Faudrait lui raconter encore ça, mais comme tu le sais déjà, je m'en abstiens. Je prétexte ma fatigue, lui promets qu'il lira tout dans la spéciale de France-Soir tout à l'heure.
Il se résigne à attendre. Pour meubler le temps il redé-carre dans ses marasmes.
— Franchement, Sana, reconnaissez que pied-noir, de nos jours, c'est pas une sinécure. Tout, on aura tout eu. Moi, du moins ; les Arabes, Mgr. Renard, De Gaulle, une femme laide, les communistes, les juifs, le fisc, et maintenant les fascistes. Mon Dieu, les fascistes, des gens pour qui je… Des gens dont je pensais que… Vous savez que je vais finir par devenir raciste ?
Comme on était vraiment rincés, les trois, fous de sommeil, nous avons décidé d'aller en écraser quelques heures au bureau, manière de récupérer.
Je trouve une immense photographie sur mon bureau, le super-poster. Ça représente un œil. Une note de Mathias est trombonée après. Je lis : C'est là le maximum que j'ai pu obtenir, j'espère que cela pourra vous être utile.
Je fais un dernier effort pour examiner l'œil béant comme l'au-delà qui m'est proposé. En vague, en flou, en ténu, en ectoplasmique, on distingue un bout de visage dans l'iris. Un visage qu'il me semble reconnaître. J'ai un coup de chaleur dans le poitrail, au niveau de mister Guignol.
— Pinuche !
La Vieillasse qui déjà roupillait se ranime comme le général Franco pendant sa longue croisière en agonie.
— Moui ?
— Regarde au centre de cet œil, tu reconnais ?
Il pousse la conscience jusqu'à chausser ses besicles monobranches dont un verre est remplacé par du scotch :
— On dirait…
— Qui donc ?
— Le docteur Franck Rèche ? Mais je peux me tromper.
— Oui, fais-je, on dirait le docteur Franck Rèche, mais on peut se tromper. Nous verrons ça quand nous aurons récupéré. Il aura vraiment tout eu, ce pauvre toubib : les Arabes, les juifs, les communistes, sa femme, les nazis, le fisc. Il ne lui manquait plus que d'avoir les poulets.
Un immense cri me tait.
Renseignement pris, c'est Claudette qui vient d'arriver au moment où Alexandre-Benoît Bérurier posait sa robe.
FIN
Comme j'use volontiers de l'expression si j'ose m'exprimer ainsi, en attendant de trouver mieux, dorénavant j'écrirai simplement, histoire de gagner du temps et de la place s j'o m'e a ; tu te rappelleras, Dunœud ?

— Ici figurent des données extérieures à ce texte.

-- ==== Sys2Proof/Machine/Dispatch.lean ====
section
/-!
DEFINITION. One arm per command: a direct call of its meaning.
-/

namespace Sys2Proof.Machine

open Sys2Proof

/-- The effect of a command on everything but the queue. -/
def exec (i : Instr) (s : State) : Host.Outcome State Fault Refusal :=
  match i with
  | .coldReset => Sys2Proof.Machine.execColdReset s
  | .coldResetRelease => Sys2Proof.Machine.execColdResetRelease s
  | .warmReset => Sys2Proof.Machine.execWarmReset s
  | .warmResetRelease => Sys2Proof.Machine.execWarmResetRelease s
  | .drainEnd => Sys2Proof.Machine.execDrainEnd s
  | .initEnd => Sys2Proof.Machine.execInitEnd s
  | .keygenTimeout => Sys2Proof.Machine.execKeygenTimeout s
  | .cpResetRelease => Sys2Proof.Machine.execCpResetRelease s
  | .hfenceRise => Sys2Proof.Machine.execHfenceRise s
  | .hfenceFall => Sys2Proof.Machine.execHfenceFall s
  | .frzRise => Sys2Proof.Machine.execFrzRise s
  | .frzFall => Sys2Proof.Machine.execFrzFall s
  | .tamperEvent => Sys2Proof.Machine.execTamperEvent s
  | .refclkLoss => Sys2Proof.Machine.execRefclkLoss s
  | .refclkReturn => Sys2Proof.Machine.execRefclkReturn s
  | .paceHwChange v => Sys2Proof.Machine.execPaceHwChange v s
  | .curHiRise => Sys2Proof.Machine.execCurHiRise s
  | .curHiFall => Sys2Proof.Machine.execCurHiFall s
  | .stallWatchdog src => Sys2Proof.Machine.execStallWatchdog src s
  | .ioTimeout c => Sys2Proof.Machine.execIoTimeout c s
  | .timerInterrupt => Sys2Proof.Machine.execTimerInterrupt s
  | .timeEvent c => Sys2Proof.Machine.execTimeEvent c s
  | .droverQuantum => Sys2Proof.Machine.execDroverQuantum s
  | .droverSwitch => Sys2Proof.Machine.execDroverSwitch s
  | .fcWindowEnd => Sys2Proof.Machine.execFcWindowEnd s
  | .dumpDue => Sys2Proof.Machine.execDumpDue s
  | .dumpComplete => Sys2Proof.Machine.execDumpComplete s
  | .traceRecordWrite => Sys2Proof.Machine.execTraceRecordWrite s
  | .snapshotCopy => Sys2Proof.Machine.execSnapshotCopy s
  | .waysideSend => Sys2Proof.Machine.execWaysideSend s
  | .tpwrDrainEnd => Sys2Proof.Machine.execTpwrDrainEnd s
  | .tpwrGateOpen => Sys2Proof.Machine.execTpwrGateOpen s
  | .tpwrPowerUp => Sys2Proof.Machine.execTpwrPowerUp s
  | .tileComplete => Sys2Proof.Machine.execTileComplete s
  | .meshFlitSend ready => Sys2Proof.Machine.execMeshFlitSend ready s
  | .creditReturn ch => Sys2Proof.Machine.execCreditReturn ch s
  | .causewayBeat => Sys2Proof.Machine.execCausewayBeat s
  | .moverBlock ch ecc => Sys2Proof.Machine.execMoverBlock ch ecc s
  | .dataS txid line => Sys2Proof.Machine.execDataS txid line s
  | .dataX txid line => Sys2Proof.Machine.execDataX txid line s
  | .ack txid => Sys2Proof.Machine.execAck txid s
  | .err txid => Sys2Proof.Machine.execErr txid s
  | .probeS addr src txid => Sys2Proof.Machine.execProbeS addr src txid s
  | .probeK addr src txid => Sys2Proof.Machine.execProbeK addr src txid s
  | .badPacket cls opc => Sys2Proof.Machine.execBadPacket cls opc s
  | .ioResponse resp => Sys2Proof.Machine.execIoResponse resp s
  | .ioReadServe q => Sys2Proof.Machine.execIoReadServe q s
  | .ipi q w => Sys2Proof.Machine.execIpi q w s
  | .wcfgWrite q w => Sys2Proof.Machine.execWcfgWrite q w s
  | .wsub q => Sys2Proof.Machine.execWsub q s
  | .claimServe q => Sys2Proof.Machine.execClaimServe q s
  | .completeServe q w => Sys2Proof.Machine.execCompleteServe q w s
  | .notice q => Sys2Proof.Machine.execNotice q s
  | .postReceive h ws => Sys2Proof.Machine.execPostReceive h ws s
  | .cpResult tag res bad code => Sys2Proof.Machine.execCpResult tag res bad code s
  | .enum f => Sys2Proof.Machine.execEnum f s
  | .identq f => Sys2Proof.Machine.execIdentq f s
  | .chainRead f => Sys2Proof.Machine.execChainRead f s
  | .chainWrite f => Sys2Proof.Machine.execChainWrite f s
  | .bwrite f => Sys2Proof.Machine.execBwrite f s
  | .corerst f => Sys2Proof.Machine.execCorerst f s
  | .respSend => Sys2Proof.Machine.execRespSend s
  | .bootGo f bc => Sys2Proof.Machine.execBootGo f bc s
  | .enable0Write f bc => Sys2Proof.Machine.execEnable0Write f bc s
  | .mbinWrite f bc => Sys2Proof.Machine.execMbinWrite f bc s
  | .mboutWrite k => Sys2Proof.Machine.execMboutWrite k s
  | .tsoffhiWrite f bc => Sys2Proof.Machine.execTsoffhiWrite f bc s
  | .tlatloRead f => Sys2Proof.Machine.execTlatloRead f s
  | .trheadWrite f bc => Sys2Proof.Machine.execTrheadWrite f bc s
  | .dmheadWrite f bc => Sys2Proof.Machine.execDmheadWrite f bc s
  | .xrstatTrig f bc => Sys2Proof.Machine.execXrstatTrig f bc s
  | .xrdataRead f => Sys2Proof.Machine.execXrdataRead f s
  | .fccfgWrite f bc => Sys2Proof.Machine.execFccfgWrite f bc s
  | .almcfgWrite f bc => Sys2Proof.Machine.execAlmcfgWrite f bc s
  | .tgrateWrite f bc => Sys2Proof.Machine.execTgrateWrite f bc s
  | .tgstatWrite f bc => Sys2Proof.Machine.execTgstatWrite f bc s
  | .cctlWrite => Sys2Proof.Machine.execCctlWrite s
  | .moverGo ch => Sys2Proof.Machine.execMoverGo ch s
  | .moverCont ch => Sys2Proof.Machine.execMoverCont ch s
  | .causewayGo ch => Sys2Proof.Machine.execCausewayGo ch s
  | .ld m d ecc => Sys2Proof.Machine.execLd m d ecc s
  | .ldx m d ecc => Sys2Proof.Machine.execLdx m d ecc s
  | .ldy m d ecc => Sys2Proof.Machine.execLdy m d ecc s
  | .st m d => Sys2Proof.Machine.execSt m d s
  | .stx m d => Sys2Proof.Machine.execStx m d s
  | .sty m d => Sys2Proof.Machine.execSty m d s
  | .ldB m d ecc => Sys2Proof.Machine.execLdB m d ecc s
  | .ldBu m d ecc => Sys2Proof.Machine.execLdBu m d ecc s
  | .ldH m d ecc => Sys2Proof.Machine.execLdH m d ecc s
  | .ldHu m d ecc => Sys2Proof.Machine.execLdHu m d ecc s
  | .ldW m d ecc => Sys2Proof.Machine.execLdW m d ecc s
  | .ldWu m d ecc => Sys2Proof.Machine.execLdWu m d ecc s
  | .stB m d ecc => Sys2Proof.Machine.execStB m d ecc s
  | .stH m d ecc => Sys2Proof.Machine.execStH m d ecc s
  | .stW m d ecc => Sys2Proof.Machine.execStW m d ecc s
  | .ldc m d => Sys2Proof.Machine.execLdc m d s
  | .lea m d => Sys2Proof.Machine.execLea m d s
  | .leax m d => Sys2Proof.Machine.execLeax m d s
  | .leay m d => Sys2Proof.Machine.execLeay m d s
  | .add m d => Sys2Proof.Machine.execAdd m d s
  | .adc m d => Sys2Proof.Machine.execAdc m d s
  | .sub m d => Sys2Proof.Machine.execSub m d s
  | .sbc m d => Sys2Proof.Machine.execSbc m d s
  | .cmp m d => Sys2Proof.Machine.execCmp m d s
  | .band m d => Sys2Proof.Machine.execBand m d s
  | .bor m d => Sys2Proof.Machine.execBor m d s
  | .bxor m d => Sys2Proof.Machine.execBxor m d s
  | .shl m d => Sys2Proof.Machine.execShl m d s
  | .shr m d => Sys2Proof.Machine.execShr m d s
  | .sar m d => Sys2Proof.Machine.execSar m d s
  | .rol m d => Sys2Proof.Machine.execRol m d s
  | .ror m d => Sys2Proof.Machine.execRor m d s
  | .perm m d => Sys2Proof.Machine.execPerm m d s
  | .bfx m d => Sys2Proof.Machine.execBfx m d s
  | .bfi m d => Sys2Proof.Machine.execBfi m d s
  | .mul m d => Sys2Proof.Machine.execMul m d s
  | .mulu m d => Sys2Proof.Machine.execMulu m d s
  | .div m d => Sys2Proof.Machine.execDiv m d s
  | .divu m d => Sys2Proof.Machine.execDivu m d s
  | .faddD m d => Sys2Proof.Machine.execFaddD m d s
  | .faddS m d => Sys2Proof.Machine.execFaddS m d s
  | .fsubD m d => Sys2Proof.Machine.execFsubD m d s
  | .fsubS m d => Sys2Proof.Machine.execFsubS m d s
  | .fmulD m d => Sys2Proof.Machine.execFmulD m d s
  | .fmulS m d => Sys2Proof.Machine.execFmulS m d s
  | .fdivD m d => Sys2Proof.Machine.execFdivD m d s
  | .fdivS m d => Sys2Proof.Machine.execFdivS m d s
  | .fmacD m d => Sys2Proof.Machine.execFmacD m d s
  | .fmacS m d => Sys2Proof.Machine.execFmacS m d s
  | .fminD m d => Sys2Proof.Machine.execFminD m d s
  | .fminS m d => Sys2Proof.Machine.execFminS m d s
  | .fmaxD m d => Sys2Proof.Machine.execFmaxD m d s
  | .fmaxS m d => Sys2Proof.Machine.execFmaxS m d s
  | .fcmpD m d => Sys2Proof.Machine.execFcmpD m d s
  | .fcmpoD m d => Sys2Proof.Machine.execFcmpoD m d s
  | .fcmpS m d => Sys2Proof.Machine.execFcmpS m d s
  | .fcmpoS m d => Sys2Proof.Machine.execFcmpoS m d s
  | .fsqrtD r => Sys2Proof.Machine.execFsqrtD r s
  | .fsqrtS r => Sys2Proof.Machine.execFsqrtS r s
  | .fcvtDL r => Sys2Proof.Machine.execFcvtDL r s
  | .fcvtDLu r => Sys2Proof.Machine.execFcvtDLu r s
  | .fcvtSL r => Sys2Proof.Machine.execFcvtSL r s
  | .fcvtSLu r => Sys2Proof.Machine.execFcvtSLu r s
  | .fcvtLD r => Sys2Proof.Machine.execFcvtLD r s
  | .fcvtLuD r => Sys2Proof.Machine.execFcvtLuD r s
  | .fcvtLS r => Sys2Proof.Machine.execFcvtLS r s
  | .fcvtLuS r => Sys2Proof.Machine.execFcvtLuS r s
  | .fcvtSD r => Sys2Proof.Machine.execFcvtSD r s
  | .fcvtDS r => Sys2Proof.Machine.execFcvtDS r s
  | .ioIn m d => Sys2Proof.Machine.execIoIn m d s
  | .ioOut m d => Sys2Proof.Machine.execIoOut m d s
  | .claim m d => Sys2Proof.Machine.execClaim m d s
  | .complete m d => Sys2Proof.Machine.execComplete m d s
  | .jmp m d => Sys2Proof.Machine.execJmp m d s
  | .call m d => Sys2Proof.Machine.execCall m d s
  | .jmpx m d => Sys2Proof.Machine.execJmpx m d s
  | .mov f => Sys2Proof.Machine.execMov f s
  | .neg r => Sys2Proof.Machine.execNeg r s
  | .bnot r => Sys2Proof.Machine.execBnot r s
  | .clz r => Sys2Proof.Machine.execClz r s
  | .tagget r => Sys2Proof.Machine.execTagget r s
  | .tagset f => Sys2Proof.Machine.execTagset f s
  | .skip f => Sys2Proof.Machine.execSkip f s
  | .ret f => Sys2Proof.Machine.execRet f s
  | .trap f => Sys2Proof.Machine.execTrap f s
  | .rfe r => Sys2Proof.Machine.execRfe r s
  | .rfi r => Sys2Proof.Machine.execRfi r s
  | .stile f => Sys2Proof.Machine.execStile f s
  | .fence f => Sys2Proof.Machine.execFence f s
  | .tlbinvVa r => Sys2Proof.Machine.execTlbinvVa r s
  | .tlbinvVaw r => Sys2Proof.Machine.execTlbinvVaw r s
  | .tlbinvAsid r => Sys2Proof.Machine.execTlbinvAsid r s
  | .tlbinvAll r => Sys2Proof.Machine.execTlbinvAll r s
  | .cinvAll r => Sys2Proof.Machine.execCinvAll r s
  | .cwbAll r => Sys2Proof.Machine.execCwbAll r s
  | .cinvLine r => Sys2Proof.Machine.execCinvLine r s
  | .cwbLine r => Sys2Proof.Machine.execCwbLine r s
  | .cwbiLine r => Sys2Proof.Machine.execCwbiLine r s
  | .mfs f => Sys2Proof.Machine.execMfs f s
  | .mts f => Sys2Proof.Machine.execMts f s
  | .mtsTpwrOff r => Sys2Proof.Machine.execMtsTpwrOff r s
  | .mtsTpwrOn r => Sys2Proof.Machine.execMtsTpwrOn r s
  | .mtsAcx n r => Sys2Proof.Machine.execMtsAcx n r s
  | .mtsRmax n r => Sys2Proof.Machine.execMtsRmax n r s
  | .mtsTcfg r => Sys2Proof.Machine.execMtsTcfg r s
  | .mtsFcfg r => Sys2Proof.Machine.execMtsFcfg r s
  | .mtsTown r => Sys2Proof.Machine.execMtsTown r s
  | .waddrArm r => Sys2Proof.Machine.execWaddrArm r s
  | .watchArm k r => Sys2Proof.Machine.execWatchArm k r s
  | .mtsTimer ctl r => Sys2Proof.Machine.execMtsTimer ctl r s
  | .mtsPam n lim r => Sys2Proof.Machine.execMtsPam n lim r s
  | .mtsTranslation k r => Sys2Proof.Machine.execMtsTranslation k r s
  | .mtsEvec r => Sys2Proof.Machine.execMtsEvec r s
  | .mtsVlvl k r => Sys2Proof.Machine.execMtsVlvl k r s
  | .mtsFbst r => Sys2Proof.Machine.execMtsFbst r s
  | .mtsWlock r => Sys2Proof.Machine.execMtsWlock r s
  | .mtsWsreq r => Sys2Proof.Machine.execMtsWsreq r s
  | .mtsPace r => Sys2Proof.Machine.execMtsPace r s
  | .mfsKdout r => Sys2Proof.Machine.execMfsKdout r s
  | .abase r => Sys2Proof.Machine.execAbase r s
  | .atop r => Sys2Proof.Machine.execAtop r s
  | .aperm r => Sys2Proof.Machine.execAperm r s
  | .anarb r => Sys2Proof.Machine.execAnarb r s
  | .anart r => Sys2Proof.Machine.execAnart r s
  | .amask r => Sys2Proof.Machine.execAmask r s
  | .aseal r => Sys2Proof.Machine.execAseal r s
  | .aopen r => Sys2Proof.Machine.execAopen r s
  | .ald r => Sys2Proof.Machine.execAld r s
  | .ast r => Sys2Proof.Machine.execAst r s
  | .aget r => Sys2Proof.Machine.execAget r s
  | .aput r => Sys2Proof.Machine.execAput r s
  | .ajmp r => Sys2Proof.Machine.execAjmp r s
  | .agate r => Sys2Proof.Machine.execAgate r s
  | .sealA r => Sys2Proof.Machine.execSealA r s
  | .unsealA r => Sys2Proof.Machine.execUnsealA r s
  | .achk r => Sys2Proof.Machine.execAchk r s
  | .wait r => Sys2Proof.Machine.execWait r s
  | .yield r => Sys2Proof.Machine.execYield r s
  | .cstart r => Sys2Proof.Machine.execCstart r s
  | .cstop r => Sys2Proof.Machine.execCstop r s
  | .cwake r => Sys2Proof.Machine.execCwake r s
  | .fspill r => Sys2Proof.Machine.execFspill r s
  | .ffill r => Sys2Proof.Machine.execFfill r s
  | .post r => Sys2Proof.Machine.execPost r s
  | .mark r => Sys2Proof.Machine.execMark r s
  | .trec r => Sys2Proof.Machine.execTrec r s
  | .xsnap r => Sys2Proof.Machine.execXsnap r s
  | .freeze r => Sys2Proof.Machine.execFreeze r s
  | .rhahaWord w => Sys2Proof.Machine.execRhahaWord w s
  | .cpInsn w => Sys2Proof.Machine.execCpInsn w s
  | .tld f ecc => Sys2Proof.Machine.execTld f ecc s
  | .tst f => Sys2Proof.Machine.execTst f s
  | .tmma f => Sys2Proof.Machine.execTmma f s
  | .tmova f => Sys2Proof.Machine.execTmova f s
  | .tldac f => Sys2Proof.Machine.execTldac f s
  | .tstac f => Sys2Proof.Machine.execTstac f s
  | .tzeroT q r => Sys2Proof.Machine.execTzeroT q r s
  | .tzeroA q r => Sys2Proof.Machine.execTzeroA q r s
  | .tclrA q r => Sys2Proof.Machine.execTclrA q r s
  | .tkill q r => Sys2Proof.Machine.execTkill q r s
  | .trow f => Sys2Proof.Machine.execTrow f s
  | .tcvt f => Sys2Proof.Machine.execTcvt f s
  | .tfn f => Sys2Proof.Machine.execTfn f s
  | .tred f => Sys2Proof.Machine.execTred f s
  | .tepi f => Sys2Proof.Machine.execTepi f s
  | .tsave q r => Sys2Proof.Machine.execTsave q r s
  | .trestore q r => Sys2Proof.Machine.execTrestore q r s
  | .tsdw q r => Sys2Proof.Machine.execTsdw q r s
  | .tsdr q r => Sys2Proof.Machine.execTsdr q r s
  | .tsync q r => Sys2Proof.Machine.execTsync q r s
  | .interruptEntry => Sys2Proof.Machine.execInterruptEntry s
  | .fastInterruptEntry => Sys2Proof.Machine.execFastInterruptEntry s
  | .lameWritebackEnd => Sys2Proof.Machine.execLameWritebackEnd s
  | .reservedOpcode w => Sys2Proof.Machine.execReservedOpcode w s
  | .ioWriteServe q w => Sys2Proof.Machine.execIoWriteServe q w s
  | .coreResetEnd => Sys2Proof.Machine.execCoreResetEnd s

end Sys2Proof.Machine
end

Cf : La vie privée de Walter Kiozett.
As-tu enfin compris, parvenu à ce stade, ô mon lecteur trébuchant, que si je déconne dans l'indication des chapitres, c'est seulement pour te prouver qu'un chapitre ne sert de rien, que sa numérotation n'a aucune importance, et que si un auteur en fout plein son book , c'est juste pour dire…
Très con, mais je ne guigne pas le fauteuil de M. Maurice Schumann de l'Académie française par désœuvrement.
Tu penses bien que la Félonie n'existe pas. Pas même dans mon imagination. En réalité, il s'agit d'un pseudonyme que j'utilise pour cacher le blaze d'une nation très connue. Pas qu'on m'impute la rupture de relations diplomatiques.